Re: [PATCH] mm/page-writeback: Consolidate wb_thresh bumping logic into __wb_calc_thresh

linux-mm.kvack.org archive mirror
 help / color / mirror / Atom feed

From: Jan Kara <jack@suse.cz>
To: Joshua Watt <jpewhacker@gmail.com>
Cc: jimzhao.ai@gmail.com, akpm@linux-foundation.org, jack@suse.cz,
	 linux-fsdevel@vger.kernel.org, linux-kernel@vger.kernel.org,
	linux-mm@kvack.org,  willy@infradead.org,
	linux-nfs@vger.kernel.org
Subject: Re: [PATCH] mm/page-writeback: Consolidate wb_thresh bumping logic into __wb_calc_thresh
Date: Wed, 8 Oct 2025 13:14:37 +0200	[thread overview]
Message-ID: <ywwhwyc4el6vikghnd5yoejteld6dudemta7lsrtacvecshst5@avvpac27felp> (raw)
In-Reply-To: <20251007161711.468149-1-JPEWhacker@gmail.com>

Hello!

On Tue 07-10-25 10:17:11, Joshua Watt wrote:
> From: Joshua Watt <jpewhacker@gmail.com>
> 
> This patch strangely breaks NFS 4 clients for me. The behavior is that a
> client will start getting an I/O error which in turn is caused by the client
> getting a NFS3ERR_BADSESSION when attempting to write data to the server. I
> bisected the kernel from the latest master
> (9029dc666353504ea7c1ebfdf09bc1aab40f6147) to this commit (log below). Also,
> when I revert this commit on master the bug disappears.
> 
> The server is running kernel 5.4.161, and the client that exhibits the
> behavior is running in qemux86, and has mounted the server with the options
> rw,relatime,vers=4.1,rsize=1048576,wsize=1048576,namlen=255,soft,proto=tcp,port=52049,timeo=600,retrans=2,sec=null,clientaddr=172.16.6.90,local_lock=none,addr=172.16.6.0
> 
> The program that I wrote to reproduce this is pretty simple; it does a file
> lock over NFS, then writes data to the file once per second. After about 32
> seconds, it receives the I/O error, and this reproduced every time. I can
> provide the sample program if necessary.

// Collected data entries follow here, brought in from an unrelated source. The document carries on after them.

-- ==== Sys2Proof/Laws/Encode.lean ====
section
/-! SUPPORT. What a packed word is, as a number and field by field (R81, R84). -/

namespace Sys2Proof

/-- A word as the sum of its fields at their places (R81). -/
theorem packFields_toNat (op : BitVec 8) (a b c d : BitVec 4) :
    (packFields op a b c d).toNat =
      op.toNat + 256 * a.toNat + 4096 * b.toNat + 65536 * c.toNat + 1048576 * d.toNat := by
  have := op.isLt; have := a.isLt; have := b.isLt; have := c.isLt; have := d.isLt
  simp only [packFields, BitVec.toNat_append, Nat.shiftLeft_eq, BitVec.toNat_zero, Nat.zero_mul, Nat.zero_or]
  rw [Nat.mul_comm d.toNat, ← Nat.two_pow_add_eq_or_of_lt (by omega), Nat.mul_comm _ (2 ^ 4),
    ← Nat.two_pow_add_eq_or_of_lt (by omega), Nat.mul_comm _ (2 ^ 4), ← Nat.two_pow_add_eq_or_of_lt (by omega),
    Nat.mul_comm _ (2 ^ 8), ← Nat.two_pow_add_eq_or_of_lt (by omega)]
  omega

/-- The word of KABSORB as a number (R82 format I). -/
theorem encode_kabsorb_toNat (b : BitVec 16) : (encode (.kabsorb b)).toNat = 4 + 256 * b.toNat := by
  have := b.isLt
  simp only [encode, BitVec.toNat_append, Nat.shiftLeft_eq, BitVec.toNat_zero, Nat.zero_mul, Nat.zero_or]
  rw [Nat.mul_comm, ← Nat.two_pow_add_eq_or_of_lt (by decide), BitVec.toNat_ofNat]
  omega

@[simp] theorem xfield_toNat (r : XReg) : (xfield r).toNat = r.val := by
  rw [xfield, BitVec.toNat_ofNat, Nat.mod_eq_of_lt r.isLt]

@[simp] theorem pfield_toNat (j : PReg) : (pfield j).toNat = j.val := by
  rw [pfield, BitVec.toNat_ofNat, Nat.mod_eq_of_lt (by omega)]

/-- The fields of a packed word are the fields it was packed from (R81). -/
@[simp] theorem ofWord_packFields (op : BitVec 8) (a b c d : BitVec 4) :
    Fields.ofWord (packFields op a b c d) = { zero := 0, d := d, c := c, b := b, a := a, opcode := op } := by
  simp only [Fields.ofWord, packFields, Fields.mk.injEq]
  refine ⟨?_, ?_, ?_, ?_, ?_, ?_⟩ <;>
    (apply BitVec.eq_of_getLsbD_eq
     intro i hi
     simp only [BitVec.getLsbD_extractLsb', BitVec.getLsbD_append, hi, decide_true, Bool.true_and]
     repeat' split
     all_goals first | omega | (congr 1; omega))

/-- The fields of the word of KABSORB that its format fixes (R82 format I). -/
theorem ofWord_kabsorb (imm16 : BitVec 16) :
    (Fields.ofWord (encode (.kabsorb imm16))).zero = 0 ∧ (Fields.ofWord (encode (.kabsorb imm16))).opcode = 0x04 := by
  simp only [Fields.ofWord, encode]
  refine ⟨?_, ?_⟩ <;>
    (apply BitVec.eq_of_getLsbD_eq
     intro i hi
     simp only [BitVec.getLsbD_extractLsb', BitVec.getLsbD_append, hi, decide_true, Bool.true_and]
     repeat' split
     all_goals first | omega | (congr 1; omega))

end Sys2Proof
end

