-- ==== Sys2Proof/Laws/PerInstr.lean ====
section
/-! SUPPORT. The per-instruction family `EncodesLegally`: the word that the encoder writes for an instruction passes every
check of the format table (R82, R83, R87). One lemma per command. -/

namespace Sys2Proof.Laws.EncodesLegally

open Sys2Proof

/-- The word of the instruction is well formed. -/
def Statement (i : Instr) : Prop := WellFormedWord (encode i) = true

/-- A packed word is well formed when its fields pass the checks. -/
theorem of_fields {op : BitVec 8} {a b c d : BitVec 4} {fmt : Format}
    (h : Fields.check { zero := 0, d := d, c := c, b := b, a := a, opcode := op } = .ok fmt) :
    WellFormedWord (packFields op a b c d) = true := by
  rw [WellFormedWord, ofWord_packFields, h]

theorem kinit : Statement .kinit := of_fields (fmt := .N) rfl

theorem kf : Statement .kf := of_fields (fmt := .N) rfl

theorem kpad : Statement .kpad := of_fields (fmt := .N) rfl

theorem kabsorb (imm16 : BitVec 16) : Statement (.kabsorb imm16) := by
  obtain ⟨h1, h2⟩ := ofWord_kabsorb imm16
  rw [Statement, WellFormedWord, Fields.check, h1, h2]
  rfl

theorem ksqueeze : Statement .ksqueeze := of_fields (fmt := .N) rfl

theorem khash : Statement .khash := of_fields (fmt := .N) rfl

theorem modmul (rd rs1 rs2 rm : XReg) : Statement (.modmul rd rs1 rs2 rm) := of_fields (fmt := .M4) rfl

theorem modpow (rd rs1 rs2 rm : XReg) : Statement (.modpow rd rs1 rs2 rm) := of_fields (fmt := .M4) rfl

theorem modinv (rd rs1 rm : XReg) : Statement (.modinv rd rs1 rm) := of_fields (fmt := .M3) rfl

theorem ldc (rd : XReg) (c : CurveConst) : Statement (.ldc rd c) := by
  cases c <;> exact of_fields (fmt := .C) rfl

theorem padd (pd pa pb : PReg) : Statement (.padd pd pa pb) := by
  refine of_fields (fmt := .P3) ?_
  revert pd pa pb
  decide

theorem pdbl (pd pa : PReg) : Statement (.pdbl pd pa) := by
  refine of_fields (fmt := .P2) ?_
  revert pd pa
  decide

theorem smul (pd : PReg) (rk : XReg) (pa : PReg) : Statement (.smul pd rk pa) := by
  refine of_fields (fmt := .PS) ?_
  revert pd rk pa
  decide +kernel

theorem ldg (pd : PReg) : Statement (.ldg pd) := by
  refine of_fields (fmt := .P1) ?_
  revert pd
  decide

theorem pser (pa : PReg) : Statement (.pser pa) := by
  refine of_fields (fmt := .PR) ?_
  revert pa
  decide

theorem k2addr (rk : XReg) : Statement (.k2addr rk) := by
  refine of_fields (fmt := .XR) ?_
  revert rk
  decide

end Sys2Proof.Laws.EncodesLegally
end

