/-- Settles O7: `squeeze` byte by byte, and eight of its bytes as the word that the bus reads. -/
theorem ksqueezeCapturesTheDigest : Obligations.KsqueezeCapturesTheDigest := by
  refine ⟨rfl, fun s => ⟨s.doKsqueeze, rfl, squeeze_getElem s.S, fun j => ?word, setDIG_frame s _⟩⟩
  case word =>
    rw [State.busRead_located _ (locate_dig _ j)]
    exact congrArg BusReply.data (le64_squeeze s.S j)

/-! ### KHASH (R126, R127) -/

theorem execKhash_of_fits {s : State} (fits : s.MLEN.toNat < s.bufCap) : execKhash s = .next s.doKhash :=
  if_neg (Nat.not_lt.2 (s.paddedLen_le_bufCap.2 fits))

theorem execKhash_of_overflow {s : State} (overflow : s.bufCap ≤ s.MLEN.toNat) :
    execKhash s = .next (s.raise .bufferOverflow (encode .khash)) :=
  if_pos (s.bufCap_lt_paddedLen.2 overflow)

/-- The lanes after the first `n` blocks of a byte sequence are absorbed into zero lanes (R126). -/
def lanesAfterBlocks (B : List Byte) (n : Nat) : Lanes :=
  (List.range n).foldl (fun A k => absorbBlock A (blockOf B k)) zeroLanes

theorem keccak256_eq (M : List Byte) : keccak256 M = squeeze (lanesAfterBlocks (pad M) (M.length / 136 + 1)) := by
  rw [keccak256, pad_length, Config.rateBytes, Nat.mul_div_cancel_left _ (by decide), lanesAfterBlocks]

/-- What KHASH leaves (R127), in terms of the padded message: KPAD's state with the lanes after its last block, and the
digest of these lanes. -/
theorem State.doKhash_eq_of_wf {s : State} (hw : s.BUF.wf) :
    s.doKhash =
      (s.doKpad.setS (lanesAfterBlocks (pad (s.BUF.readBytes 0 s.MLEN.toNat)) (s.MLEN.toNat / 136 + 1))).setDIG
        (keccak256 (s.BUF.readBytes 0 s.MLEN.toNat)) := by
  have count : s.paddedLen / 136 = s.MLEN.toNat / 136 + 1 := Nat.mul_div_cancel_left _ (by decide)
  have blocks : (List.range (s.paddedLen / 136)).foldl
      (fun A k => absorbBlock A (s.doKpad.BUF.readBytes (136 * k) 136)) zeroLanes =
      lanesAfterBlocks (pad (s.BUF.readBytes 0 s.MLEN.toNat)) (s.paddedLen / 136) := by
    refine List.foldl_ext _ _ _ fun A k hk => ?_
    have inside : 136 * k + 136 ≤ s.paddedLen := by
      have := List.mem_range.1 hk
      omega
    rw [← s.doKpad_readBytes hw, Memory.blockOf_readBytes _ inside]
  rw [s.doKhash_eq, blocks, keccak256_eq, Memory.readBytes_length, count]

/-- KPAD neither reads nor writes the lanes and the digest. -/
theorem State.doKpad_setS_setDIG (s : State) (L : Lanes) (d : Vector Byte 32) :
    ((s.setS L).setDIG d).doKpad = (s.doKpad.setS L).setDIG d := rfl

/-- Lanes and a digest stored again are the ones that stay. -/
theorem State.setS_setDIG_twice (s : State) (L L' : Lanes) (d d' : Vector Byte 32) :
    (((s.setS L).setDIG d).setS L').setDIG d' = (s.setS L').setDIG d' := rfl

/-- A second KHASH pads an already padded buffer, which changes nothing, and so absorbs the same blocks (R127). -/
theorem State.doKhash_doKhash {s : State} (hw : s.BUF.wf) : s.doKhash.doKhash = s.doKhash := by
  have padded : s.doKhash.doKpad = s.doKhash := by
    rw [s.doKhash_eq, State.doKpad_setS_setDIG, s.doKpad_doKpad hw]
  have length : s.doKhash.paddedLen = s.paddedLen := by rw [State.paddedLen, State.paddedLen, State.doKhash_MLEN]
  rw [s.doKhash.doKhash_eq, padded, length, State.doKhash_BUF, s.doKhash_eq, State.setS_setDIG_twice]
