-- ==== Sys2Proof/Syntax.lean ====
section
/-! DEFINITION. The syntax of the machine's steps: one constructor of Instr for each row of spec/opcode_table.json.
Rows with a word are instructions; rows without one are steps of engines, the Oasis kernel, Hamada, the host and the
links, and carry what the outside supplies for them. -/

namespace Sys2Proof

/-- Scalar register number s0 to s31 (R50). -/
abbrev SReg := Fin 32
/-- Vector register number v0 to v31. -/
abbrev VReg := Fin 32
/-- Mask register number m0 to m7. -/
abbrev MReg := Fin 8
/-- Scale register number q0 to q7. -/
abbrev QReg := Fin 8
/-- Tile handle t0 to t7. -/
abbrev TReg := Fin 8
/-- Operand slot o0 to o15; also an address-generator port p0 to p15 and a Barchan port. -/
abbrev OSlot := Fin 16
/-- Port p0 to p18 (R61). -/
abbrev Port := Fin 19

/-- Element width code (R62). -/
inductive EW where
  | e8 | e16 | e32 | e64 | e4 | e6
  deriving DecidableEq, Repr

/-- The code of R62 (or of the form's own field) for a EW. -/
def EW.code : EW → Nat
  | .e8 => 0
  | .e16 => 1
  | .e32 => 2
  | .e64 => 3
  | .e4 => 4
  | .e6 => 5

/-- The EW a code names; none for a code that names none. -/
def EW.ofCode? : Nat → Option EW
  | 0 => some .e8
  | 1 => some .e16
  | 2 => some .e32
  | 3 => some .e64
  | 4 => some .e4
  | 5 => some .e6
  | _ => none

/-- Integer width code (R62). -/
inductive IW where
  | w8 | w16 | w32 | w64
  deriving DecidableEq, Repr

/-- The code of R62 (or of the form's own field) for a IW. -/
def IW.code : IW → Nat
  | .w8 => 0
  | .w16 => 1
  | .w32 => 2
  | .w64 => 3

/-- The IW a code names. -/
def IW.ofCode : Nat → IW
  | 0 => .w8
  | 1 => .w16
  | 2 => .w32
  | _ => .w64

/-- Float code (R62). -/
inductive FF where
  | f32 | bf16 | f16
  deriving DecidableEq, Repr

/-- The code of R62 (or of the form's own field) for a FF. -/
def FF.code : FF → Nat
  | .f32 => 0
  | .bf16 => 1
  | .f16 => 2

/-- The FF a code names; none for a code that names none. -/
def FF.ofCode? : Nat → Option FF
  | 0 => some .f32
  | 1 => some .bf16
  | 2 => some .f16
  | _ => none

/-- Element code (R62). -/
inductive Elem where
  | f32 | bf16 | f16 | e5m2 | e4m3 | e3m2 | e2m3 | e2m1 | i8 | i16 | i32 | i64 | n8 | n16 | n32 | n64 | i4 | n4 | t2 | e8m0
  deriving DecidableEq, Repr

/-- The code of R62 (or of the form's own field) for a Elem. -/
def Elem.code : Elem → Nat
  | .f32 => 0
  | .bf16 => 1
  | .f16 => 2
  | .e5m2 => 3
  | .e4m3 => 4
  | .e3m2 => 5
  | .e2m3 => 6
  | .e2m1 => 7
  | .i8 => 8
  | .i16 => 9
  | .i32 => 10
  | .i64 => 11
  | .n8 => 12
  | .n16 => 13
  | .n32 => 14
  | .n64 => 15
  | .i4 => 16
  | .n4 => 17
  | .t2 => 18
  | .e8m0 => 19

/-- The Elem a code names; none for a code that names none. -/
def Elem.ofCode? : Nat → Option Elem
  | 0 => some .f32
  | 1 => some .bf16
  | 2 => some .f16
  | 3 => some .e5m2
  | 4 => some .e4m3
  | 5 => some .e3m2
  | 6 => some .e2m3
  | 7 => some .e2m1
  | 8 => some .i8
  | 9 => some .i16
  | 10 => some .i32
  | 11 => some .i64
  | 12 => some .n8
  | 13 => some .n16
  | 14 => some .n32
  | 15 => some .n64
  | 16 => some .i4
  | 17 => some .n4
  | 18 => some .t2
  | 19 => some .e8m0
  | _ => none

/-- Matrix mode (R62). -/
inductive MMode where
  | e4m3 | e5m2 | i8 | e3m2 | e2m3 | e2m1 | i4 | bf16 | f16 | t2
  deriving DecidableEq, Repr

/-- The code of R62 (or of the form's own field) for a MMode. -/
def MMode.code : MMode → Nat
  | .e4m3 => 0
  | .e5m2 => 1
  | .i8 => 2
  | .e3m2 => 3
  | .e2m3 => 4
  | .e2m1 => 5
  | .i4 => 6
  | .bf16 => 7
  | .f16 => 8
  | .t2 => 9

/-- The MMode a code names; none for a code that names none. -/
def MMode.ofCode? : Nat → Option MMode
  | 0 => some .e4m3
  | 1 => some .e5m2
  | 2 => some .i8
  | 3 => some .e3m2
  | 4 => some .e2m3
  | 5 => some .e2m1
  | 6 => some .i4
  | 7 => some .bf16
  | 8 => some .f16
  | 9 => some .t2
  | _ => none

/-- Row code (R62). -/
inductive RCode where
  | f32 | bf16 | f16 | e4m3 | e5m2 | i8 | i32
  deriving DecidableEq, Repr

/-- The code of R62 (or of the form's own field) for a RCode. -/
def RCode.code : RCode → Nat
  | .f32 => 0
  | .bf16 => 1
  | .f16 => 2
  | .e4m3 => 3
  | .e5m2 => 4
  | .i8 => 5
  | .i32 => 6

/-- The RCode a code names; none for a code that names none. -/
def RCode.ofCode? : Nat → Option RCode
  | 0 => some .f32
  | 1 => some .bf16
  | 2 => some .f16
  | 3 => some .e4m3
  | 4 => some .e5m2
  | 5 => some .i8
  | 6 => some .i32
  | _ => none

/-- Scalar FP type (R62). -/
inductive SFT where
  | f32 | bf16 | f16 | i32 | n32 | i64 | n64
  deriving DecidableEq, Repr

/-- The code of R62 (or of the form's own field) for a SFT. -/
def SFT.code : SFT → Nat
  | .f32 => 0
  | .bf16 => 1
  | .f16 => 2
  | .i32 => 3
  | .n32 => 4
  | .i64 => 5
  | .n64 => 6

/-- The SFT a code names; none for a code that names none. -/
def SFT.ofCode? : Nat → Option SFT
  | 0 => some .f32
  | 1 => some .bf16
  | 2 => some .f16
  | 3 => some .i32
  | 4 => some .n32
  | 5 => some .i64
  | 6 => some .n64
  | _ => none

/-- Memory ordering code (R62). -/
inductive Ordr where
  | rlx | acq | rel | acqrel
  deriving DecidableEq, Repr

/-- The code of R62 (or of the form's own field) for a Ordr. -/
def Ordr.code : Ordr → Nat
  | .rlx => 0
  | .acq => 1
  | .rel => 2
  | .acqrel => 3

/-- The Ordr a code names. -/
def Ordr.ofCode : Nat → Ordr
  | 0 => .rlx
  | 1 => .acq
  | 2 => .rel
  | _ => .acqrel

/-- Width of an atomic: .w or .d (R103, R173). -/
inductive MW where
  | w32 | d64
  deriving DecidableEq, Repr

/-- The code of R62 (or of the form's own field) for a MW. -/
def MW.code : MW → Nat
  | .w32 => 0
  | .d64 => 1

/-- The MW a code names. -/
def MW.ofCode : Nat → MW
  | 0 => .w32
  | _ => .d64

/-- Width of a scalar access: .b .h .w .d (R101). -/
inductive LW where
  | b8 | h16 | w32 | d64
  deriving DecidableEq, Repr

/-- The code of R62 (or of the form's own field) for a LW. -/
def LW.code : LW → Nat
  | .b8 => 0
  | .h16 => 1
  | .w32 => 2
  | .d64 => 3

/-- The LW a code names. -/
def LW.ofCode : Nat → LW
  | 0 => .b8
  | 1 => .h16
  | 2 => .w32
  | _ => .d64

/-- Accumulate mode of MROW and MTILE (R200). -/
inductive AccM where
  | acc | ovw | sub
  deriving DecidableEq, Repr

/-- The code of R62 (or of the form's own field) for a AccM. -/
def AccM.code : AccM → Nat
  | .acc => 0
  | .ovw => 1
  | .sub => 2

/-- The AccM a code names; none for a code that names none. -/
def AccM.ofCode? : Nat → Option AccM
  | 0 => some .acc
  | 1 => some .ovw
  | 2 => some .sub
  | _ => none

This is indeed rather curious.

> I also captured the NFS traffic both in the passing case and the failure case,
> and can provide them if useful.
> 
> I did look at the two dumps and I'm not exactly sure what the difference is,
> other than with this patch the client tries to write every 30 seconds (and
> fails), where as without it attempts to write back every 5 seconds. I have no
> idea why this patch would cause this problem.

So the change in writeback behavior is not surprising. The commit does
modify the logic computing dirty limits in some corner cases and your
description matches the fact that previously the computed limits were lower
so we've started writeback after 5s (dirty_writeback_interval) while with
the patch we didn't cross the threshold and thus started writeback only
once the dirty data was old enough, which is 30s (dirty_expire_interval).

But that's all, you should be able to observe exactly the same writeback
behavior if you write less even without this patch. So I suspect that the
different writeback behavior is just triggering some bug in the NFS (either
on the client or the server side). The NFS3ERR_BADSESSION error you're
getting back sounds like something times out somewhere, falls out of cache
and reports this error (which doesn't happen if we writeback after 5s
instead of 30s). NFS guys maybe have better idea what's going on here.

You could possibly workaround this problem (and verify my theory) by tuning
/proc/sys/vm/dirty_expire_centisecs to a lower value (say 500). This will
make inode writeback start earlier and thus should effectively mask the
problem again.

								Honza
-- 
Jan Kara <jack@suse.com>
SUSE Labs, CR

next prev parent reply	other threads:[~2025-10-08 11:14 UTC|newest]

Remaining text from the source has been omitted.